Sklearn Linear SVM 无法在多标签分类中进行训练
Posted
技术标签:
【中文标题】Sklearn Linear SVM 无法在多标签分类中进行训练【英文标题】:Sklearn Linear SVM cannot train in multilabel classification 【发布时间】:2021-05-19 00:52:46 【问题描述】:我想使用以下代码训练具有多标签分类的线性 SVM:
from sklearn.svm import LinearSVC
from sklearn.multioutput import MultiOutputClassifier
import numpy as np
data = np.loadtxt('tictac_multi.txt')
X = data[:,:9]
y = data[:,9:]
clf = MultiOutputClassifier(LinearSVC(random_state=0, tol=1e-5, C=100, penalty='l2',max_iter=2000))
clf.fit(X, y)
print(clf.score(X, y))
数据集可以在这里找到https://www.connellybarnes.com/work/class/2016/deep_learning_graphics/proj1/tictac_multi.txt
我尝试调整不同的参数,例如 C、tol、max_iter 等。线性 SVM 模型仍然不能很好地训练。无论我调整任何参数,训练精度仍然低于 0.01...
以上代码的输出是:
Warning (from warnings module):
File "C:\Users\hyu14\AppData\Local\Programs\Python\Python38-32\lib\site-packages\sklearn\svm\_base.py", line 946
warnings.warn("Liblinear failed to converge, increase "

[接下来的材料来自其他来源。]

-- ==== Sys2Proof/Laws/Frame.lean ====
section
/-!
SUPPORT. What each shared operation may change, said once: `F_only` names the parts of the state outside of which the
operation F leaves everything as it was.
-/

namespace Sys2Proof.Machine

theorem Only.refl (l : List StatePart) (s : State) : Only l s s := by
  refine ⟨fun p _ => ?_⟩
  cases p <;> first | rfl | exact ⟨rfl, rfl⟩ | exact ⟨rfl, rfl, rfl, rfl, rfl⟩

theorem StatePart.same_trans (p : StatePart) {s t u : State} (h : p.same s t) (k : p.same t u) : p.same s u := by
  cases p <;> first
    | exact k.trans h
    | exact ⟨k.1.trans h.1, k.2.trans h.2⟩
    | exact ⟨k.1.trans h.1, k.2.1.trans h.2.1, k.2.2.1.trans h.2.2.1, k.2.2.2.1.trans h.2.2.2.1, k.2.2.2.2.trans h.2.2.2.2⟩
    | (refine Eq.trans k ?_; simp only [StatePart.same] at h; rw [h])

theorem Only.andThen {l L : List StatePart} {s t u : State} (k : Only l t u) (h : Only L s t)
    (sub : ∀ p ∈ l, p ∈ L := by decide) : Only L s u :=
  ⟨fun p hp => p.same_trans (h.same p hp) (k.same p fun q => hp (sub p q))⟩

theorem Only.next {l L : List StatePart} {s t u : State} (k : Only l t u) (sub : ∀ p ∈ l, p ∈ L) (h : Only L s t) :
    Only L s u := k.andThen h sub

theorem Only.weaken {l L : List StatePart} {s t : State} (h : Only l s t) (sub : ∀ p ∈ l, p ∈ L := by decide) :
    Only L s t := ⟨fun p hp => h.same p fun q => hp (sub p q)⟩

theorem Only.mkThen {L : List StatePart} {s X : State} {a1 : Sys} {a2 : Cfg} {a3 : Fire} {a4 : Tab Front} {a5 : Zone}
    {a6 : Samp} {a7 : Eng} {a8 : Tab Grey} {a9 : Stk} {a10 : Cal} {a11 : Hk} {a12 a13 : Axis} {a14 : Port} {a15 : Flash}
    {a16 : Link} {a17 : Arch} {a18 : Casc} {a19 : Pwr} {a20 : Upd} {a21 : Flt}
    (k : ∀ p, p ∉ L → p.same X ⟨X.pending, a1, a2, a3, a4, a5, a6, a7, a8, a9, a10, a11, a12, a13, a14, a15, a16, a17, a18, a19, a20, a21⟩)
    (h : Only L s X) :
    Only L s ⟨X.pending, a1, a2, a3, a4, a5, a6, a7, a8, a9, a10, a11, a12, a13, a14, a15, a16, a17, a18, a19, a20, a21⟩ :=
  ⟨fun p hp => p.same_trans (h.same p hp) (k p hp)⟩

theorem Only.each {α : Type} {L : List StatePart} {l : List α} {f : α → State → State} {s X : State}
    (hf : ∀ a t, Only L t (f a t)) (h : Only L s X) : Only L s (each l f X) := by
  unfold Machine.each
  induction l generalizing X with
  | nil => exact h
  | cons x r ih => exact ih ⟨fun p hp => p.same_trans (h.same p hp) ((hf x X).same p hp)⟩

theorem Only.ite {L : List StatePart} {s a b : State} {c : Prop} [Decidable c] (ha : Only L s a) (hb : Only L s b) :
    Only L s (if c then a else b) := by
  split
  · exact ha
  · exact hb

theorem Only.iteFst {α : Type} {L : List StatePart} {s : State} {a b : State × α} {c : Prop} [Decidable c] (ha : Only L s a.1)
    (hb : Only L s b.1) : Only L s (if c then a else b).1 := by
  split
  · exact ha
  · exact hb

theorem Only.iteSnd {α : Type} {L : List StatePart} {s : State} {a b : α × State} {c : Prop} [Decidable c] (ha : Only L s a.2)
    (hb : Only L s b.2) : Only L s (if c then a else b).2 := by
  split
  · exact ha
  · exact hb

ConvergenceWarning: Liblinear failed to converge, increase the number of iterations.
Warning (from warnings module):
File "C:\Users\hyu14\AppData\Local\Programs\Python\Python38-32\lib\site-packages\sklearn\svm\_base.py", line 946
warnings.warn("Liblinear failed to converge, increase "
ConvergenceWarning: Liblinear failed to converge, increase the number of iterations.

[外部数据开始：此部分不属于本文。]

theorem healthReadTimer_rolls {s : State} (hd : domUp s 17 = true) : Completes .healthReadTimer s [.arch, .irq] fun t =>
    t.arch.buckets = 0 :: s.arch.buckets.take 23 ∧
    t.arch.budgetHold = (s.arch.budgetHold && decide (15 * wearBudget (rd s) * 2 ^ 30 ≤ wearSum t * 16)) ∧
    (s.arch.mounted = true → s.arch.suspended = false →
      t.arch.cmds = s.arch.cmds ++ [⟨s.arch.nextCid, .health, 0, [], 0, [], 0, [], s.sys.now, false⟩]) := by
  have e : exec .healthReadTimer s = .next (readHealth (wearRolled s)) := congrArg Host.Outcome.next (if_neg (by simp [hd]))
  obtain ⟨hb, hh⟩ := readHealth_wear (wearRolled s)
  have ha := wearRolled_arch s
  have hsum : wearSum (readHealth (wearRolled s)) = wearSum (wearRolled s) := congrArg (List.foldl (· + ·) 0) hb
  have hnow : (wearRolled s).sys.now = s.sys.now := ((wearRolled_only s).same .time (by decide)).1
  refine ⟨_, e, (readHealth_only ..).andThen (wearRolled_only s), hb.trans (congrArg Arch.buckets ha :),
    hh.trans ?_, fun hm hu => (readHealth_cmds ?_ ?_).trans ?_⟩
  · rw [hsum]
    exact wearRolled_budgetHold s
  · exact (congrArg Arch.mounted ha :).trans hm
  · exact (congrArg Arch.suspended ha :).trans hu
  · rw [ha, hnow]
    rfl

/-! ### Station merges (R166, R380) -/

section Merges

variable {s : State} {m : Merge} {rest : List Merge} {j : Nat}

/-- The state in which the oldest spill bound for a station stack is served. -/
def mergeTaken (rest : List Merge) (s : State) : State := { s with stk := { s.stk with merges := rest } }

theorem mergeTaken_only (rest : List Merge) (s : State) : Only [.stk] s (mergeTaken rest s) := setStk_only ..

/-- The superblock's bytes do not depend on the commands at the drive or on the wear. -/
theorem superBytes_writeSuper (use : NvmeUse) (copy : Nat) (s : State) : superBytes (writeSuper use copy s) = superBytes s := by
  have hy : (writeSuper use copy s).sys = _ := (writeSuper_only use copy s).same .sys (by decide)
  have hi : devIdx (writeSuper use copy s) = devIdx s := (congrArg Sys.cascId hy :)
  have ha : (writeSuper use copy s).arch = _ := archIssue_arch ..
  unfold superBytes
  rw [hi, ha]

/-- The next spill is served when no merge is in hand. -/
def mergeFree (s : State) : Prop :=
  s.arch.merging = none ∧ ∀ c ∈ s.arch.cmds, ∀ j n, c.use ≠ .mergeRead j n ∧ c.use ≠ .mergeWrite n

/-- The lowest slot that no station has. -/
def freeSlot (s : State) : Option Nat := (List.range s.arch.stSlots).find? fun j => (lookupNat s.arch.dir j).isNone

/-- The directory's entry of slot `j` is the station's, and the superblock takes it to the drive. -/
def slotTaken (j : Nat) (m : Merge) (s : State) : State := { s with arch := { s.arch with
  dir := tset 0xFFFFFFFF s.arch.dir j m.station, sbSeq := s.arch.sbSeq + 1, merging := some m } }

/-- What becomes of the spill that is served. -/
theorem exec_stationMerge (hq : s.stk.merges = m :: rest) (hf : mergeFree s) : exec .stationMerge s = .next (
    if s.arch.mounted = false ∨ s.arch.suspended = true then mergeDrop (mergeTaken rest s)
    else (stationSlot s m.station).elim
      ((freeSlot s).elim (flushNext (mergeDrop (mergeTaken rest s)))
        fun j => writeSuper (.superblock 0) 0 (slotTaken j m (mergeTaken rest s)))
      fun j => readPair j m (mergeTaken rest s)) := by
  obtain ⟨hi, hc⟩ := hf
  show execStationMerge s = _
  unfold execStationMerge
  rw [hq]
  refine congrArg Host.Outcome.next ((if_neg ?_).trans ?_)
  · simp only [hi, Option.isSome_none, Bool.false_or, Bool.not_eq_true, List.any_eq_false]
    intro c hcm
    split
    · next j n h => exact absurd h (hc c hcm j n).1
    · next n h => exact absurd h (hc c hcm 0 n).2
    · simp
  · by_cases hm : s.arch.mounted = false ∨ s.arch.suspended = true
    · rw [if_pos hm]
      exact if_pos (by simpa using hm)
    · rw [if_neg hm]
      refine (if_neg (by simpa using hm)).trans ?_
      cases hs : stationSlot s m.station
      · cases hf : freeSlot s
        all_goals
          unfold freeSlot at hf
          simp only [hf]
          rfl
      · rfl

theorem stationMerge_unmounted (hq : s.stk.merges = m :: rest) (hf : mergeFree s)
    (hm : s.arch.mounted = false ∨ s.arch.suspended = true) : Completes .stationMerge s [.arch, .irq, .stk] fun t =>
      t.stk = { s.stk with merges := rest, stDrop := satAdd 16 s.stk.stDrop 1 } := by
  have e := exec_stationMerge hq hf
  rw [if_pos hm] at e
  exact ⟨_, e, ((mergeDrop_only ..).andThen (mergeTaken_only ..)).weaken, rfl⟩

section Mounted

variable (hq : s.stk.merges = m :: rest) (hf : mergeFree s) (hm : ¬ (s.arch.mounted = false ∨ s.arch.suspended = true))

include hq hf hm

theorem stationMerge_reads (hs : stationSlot s m.station = some j) : Completes .stationMerge s [.arch, .stk] fun t =>
    t.stk = { s.stk with merges := rest } ∧ ∃ c, t.arch.cmds = s.arch.cmds ++ [c] ∧ c.use = .mergeRead j m ∧
      c.addr = (1 + 8 * j) * 2 ^ 26 + (128 * m.ch + m.dir) * 16384 ∧ c.len + c.left = 16384 := by
  have e := exec_stationMerge hq hf
  rw [if_neg hm, hs, Option.elim_some, readPair, archRead, archCmd_reads] at e
  exact ⟨_, e, (setArch_only ..).andThen (mergeTaken_only rest s).weaken, rfl, _, rfl, rfl, rfl,
    Nat.add_sub_cancel' (oneXfer_le ..)⟩

theorem stationMerge_full (hs : stationSlot s m.station = none) (hj : freeSlot s = none) :
    Completes .stationMerge s [.arch, .irq, .stk] fun t =>
      t.stk = { s.stk with merges := rest, stDrop := satAdd 16 s.stk.stDrop 1 } := by
  have e := exec_stationMerge hq hf
  rw [if_neg hm, hs, Option.elim_none, hj, Option.elim_none] at e
  exact ⟨_, e, (flushNext_only ..).andThen ((mergeDrop_only ..).andThen (mergeTaken_only rest s).weaken),
    (flushNext_only ..).same .stk (by decide)⟩

/-- The directory lists a new station under its slot, unless its number is the default of the directory's table. -/
theorem stationMerge_opens (hs : stationSlot s m.station = none) (hj : freeSlot s = some j) :
    Completes .stationMerge s [.arch, .irq, .stk] fun t => t.stk = { s.stk with merges := rest } ∧ t.arch.merging = some m ∧
      t.arch.sbSeq = s.arch.sbSeq + 1 ∧
      lookupNat t.arch.dir j = (if m.station = 0xFFFFFFFF then none else some m.station) ∧
      ∃ c, t.arch.cmds = s.arch.cmds ++ [c] ∧ c.use = .superblock 0 ∧ c.addr = 0 ∧ c.data ++ c.more = superBytes t := by
  have e := exec_stationMerge hq hf
  rw [if_neg hm, hs, Option.elim_none, hj, Option.elim_some] at e
  let u := slotTaken j m (mergeTaken rest s)
  have only1 : Only [.irq, .arch] u (writeSuper (.superblock 0) 0 u) := writeSuper_only ..
  have ha : (writeSuper (.superblock 0) 0 u).arch = _ := archIssue_arch ..
  refine ⟨_, e, only1.andThen ((setArch_only ..).andThen (mergeTaken_only rest s).weaken), only1.same .stk (by decide),
    (congrArg Arch.merging ha :), (congrArg Arch.sbSeq ha :), ?_, _, (congrArg Arch.cmds ha :), rfl, by simp [writeCmd], ?_⟩
  · rw [ha]
    exact lookupNat_tset_same ..
  · exact (writeCmd_bytes ..).trans (superBytes_writeSuper ..).symm

end Mounted

end Merges

/-! ### The obligation of the archive's records -/

/-- A spill whose station number is the default of the directory's table, which 16 bits of STATION cannot give. -/
def unlistedMerge : Merge := ⟨0xFFFFFFFF, 0, 0, 0, 0, 0, 0, 0, []⟩

/-- An archive mounted with one station slot, free, and that spill bound for it. -/
def unlistedState : State := { State.reset with
  arch := { Arch.reset with mounted := true, stSlots := 1 }
  stk := { Stk.reset with merges := [unlistedMerge] } }

/-- Refutes O39: the statement lets a spill's station be any number, and the directory cannot list 0xFFFFFFFF, its table's
default: such a spill is given slot 0, and the slot stays free. The theorems above prove every clause for any other station, so
also for those that the 16 bits of STATION can name. -/
theorem not_archiveRecordsFillTheirRings : ¬ Obligations.ArchiveRecordsFillTheirRings := by
  unfold Obligations.ArchiveRecordsFillTheirRings
  rintro ⟨-, -, -, hmerge, -⟩
  have hs : stationSlot unlistedState unlistedMerge.station = none := rfl
  have hj : freeSlot unlistedState = some 0 := rfl
  have hm : ¬ (unlistedState.arch.mounted = false ∨ unlistedState.arch.suspended = true) := by decide
  have hf : mergeFree unlistedState := ⟨rfl, fun c hc => nomatch hc⟩
  have said := hmerge unlistedState unlistedMerge [] rfl hf.1 hf.2
  simp only [if_neg hm, hs] at said
  obtain ⟨t, ⟨-, -, -, hlisted, -⟩, -, -, -, hfree, -⟩ := said.both (stationMerge_opens rfl hf hm hs hj)
  rw [hlisted] at hfree
  exact absurd hfree (by decide)

end Sys2Proof.Machine
end

section
/-!
SUPPORT. Calibration runs (R179-R191): what a loop over a group's inputs makes of each input, the phases of a run and their
results, dither pulses and the test steps of the GAIN phase, and the statement on them.
-/

namespace Sys2Proof.Machine

/-! ### Keyed parts of the state: a read after a change -/

@[simp] theorem calCh_modCalCh_same (c : Nat) (f : CalCh → CalCh) (s : State) : calCh (modCalCh c f s) c = f (calCh s c) :=
  tget_tset_same _

theorem calCh_modCalCh_other {c k : Nat} (h : k ≠ c) (f : CalCh → CalCh) (s : State) : calCh (modCalCh c f s) k = calCh s k :=
  tget_tset_other _ _ h

@[simp] theorem calCh_modCalGrp (g : Nat) (f : CalGrp → CalGrp) (s : State) (c : Nat) : calCh (modCalGrp g f s) c = calCh s c := rfl
@[simp] theorem calCh_modFront (k : Nat) (f : Front → Front) (s : State) (c : Nat) : calCh (modFront k f s) c = calCh s c := rfl

@[simp] theorem calGrp_modCalGrp_same (g : Nat) (f : CalGrp → CalGrp) (s : State) : calGrp (modCalGrp g f s) g = f (calGrp s g) :=
  tget_tset_same _

/-- A change that keeps a field of an input's calibration keeps it for every input. -/
theorem calCh_modCalCh_field {α : Type} {f : CalCh → CalCh} {field : CalCh → α} (hf : ∀ x, field (f x) = field x) (k c : Nat)
    (s : State) : field (calCh (modCalCh k f s) c) = field (calCh s c) := by
  by_cases h : c = k
  · subst h
    rw [calCh_modCalCh_same, hf]
  · rw [calCh_modCalCh_other h]

theorem calCh_of_cal {s t : State} (h : t.cal = s.cal) (c : Nat) : calCh t c = calCh s c :=
  congrArg (fun x : Cal => tget CalCh.reset x.chs c) h

theorem calGrp_of_grps {s t : State} (h : t.cal.grps = s.cal.grps) (g : Nat) : calGrp t g = calGrp s g :=
  congrArg (fun x => tget CalGrp.reset x g) h

@[simp] theorem logNote_cal (src kind inst : Nat) (s : State) : (logNote src kind inst s).cal = s.cal :=
  (logNote_only ..).same .cal (by decide)

@[simp] theorem fillReads_cal (s : State) : (fillReads s).cal = s.cal := (fillReads_only s).same .cal (by decide)

/-- A change of calibration's part leaves everything else. -/
theorem setCal_only (x : Cal) (s : State) : Only [.cal] s { s with cal := x } := by
  refine ⟨fun p hp => ?_⟩
  cases p
  case cal => exact absurd (.head _) hp
  all_goals simp [StatePart.same]

theorem groupChans_nodup (g : Nat) : (groupChans g).Nodup := by
  unfold groupChans upto
  split <;> exact List.Pairwise.map _ (fun _ _ hne he => hne (Nat.add_left_cancel he)) List.nodup_range

/-! ### What calibration reads of one input, and loops over a group's inputs -/

/-- What a step of calibration on input `c` reads: the input's records, the runs, and the blocks. -/
def inputView (c : Nat) (s : State) : CalCh × SampCh × Front × Tab CalGrp × Cfg :=
  (calCh s c, sampCh s c, front s c, s.cal.grps, s.cfg)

Warning (from warnings module):
File "C:\Users\hyu14\AppData\Local\Programs\Python\Python38-32\lib\site-packages\sklearn\svm\_base.py", line 946
warnings.warn("Liblinear failed to converge, increase "
ConvergenceWarning: Liblinear failed to converge, increase the number of iterations.
Warning (from warnings module):
File "C:\Users\hyu14\AppData\Local\Programs\Python\Python38-32\lib\site-packages\sklearn\svm\_base.py", line 946
warnings.warn("Liblinear failed to converge, increase "
ConvergenceWarning: Liblinear failed to converge, increase the number of iterations.
Warning (from warnings module):
File "C:\Users\hyu14\AppData\Local\Programs\Python\Python38-32\lib\site-packages\sklearn\svm\_base.py", line 946
warnings.warn("Liblinear failed to converge, increase "
ConvergenceWarning: Liblinear failed to converge, increase the number of iterations.
Warning (from warnings module):
File "C:\Users\hyu14\AppData\Local\Programs\Python\Python38-32\lib\site-packages\sklearn\svm\_base.py", line 946
warnings.warn("Liblinear failed to converge, increase "
ConvergenceWarning: Liblinear failed to converge, increase the number of iterations.
Warning (from warnings module):
File "C:\Users\hyu14\AppData\Local\Programs\Python\Python38-32\lib\site-packages\sklearn\svm\_base.py", line 946
warnings.warn("Liblinear failed to converge, increase "
ConvergenceWarning: Liblinear failed to converge, increase the number of iterations.
Warning (from warnings module):
File "C:\Users\hyu14\AppData\Local\Programs\Python\Python38-32\lib\site-packages\sklearn\svm\_base.py", line 946
warnings.warn("Liblinear failed to converge, increase "
ConvergenceWarning: Liblinear failed to converge, increase the number of iterations.
Warning (from warnings module):
File "C:\Users\hyu14\AppData\Local\Programs\Python\Python38-32\lib\site-packages\sklearn\svm\_base.py", line 946
warnings.warn("Liblinear failed to converge, increase "
ConvergenceWarning: Liblinear failed to converge, increase the number of iterations.
0.011601282246985194
与当前代码相比,精度为 0.0116。
【问题讨论】:
您好!您提供的链接无效。您能否提供输入数据的摘录并更好地描述您的分类问题(输入是什么、类别等)? @PieCot 感谢您与我们联系。问题是多标签二元问题。每个输入是一个包含 9 个值的向量,这些值将是 0、1 或 -1。每个输出也是一个有 9 个值的向量,值将是 0 或 1。 例如,输入向量 = [0 1 1 0 0 -1 0 0 0] 输出向量=[1 0 0 1 1 0 1 1 1]。 @PieCot 我更新了这条线。你能不能再试一次。非常感谢。 我认为您的数据不是线性可分的。在这种情况下,线性 SVM 将无济于事。 【参考方案1】:它看起来像一个“井字游戏”数据集(从文件名和格式来看)。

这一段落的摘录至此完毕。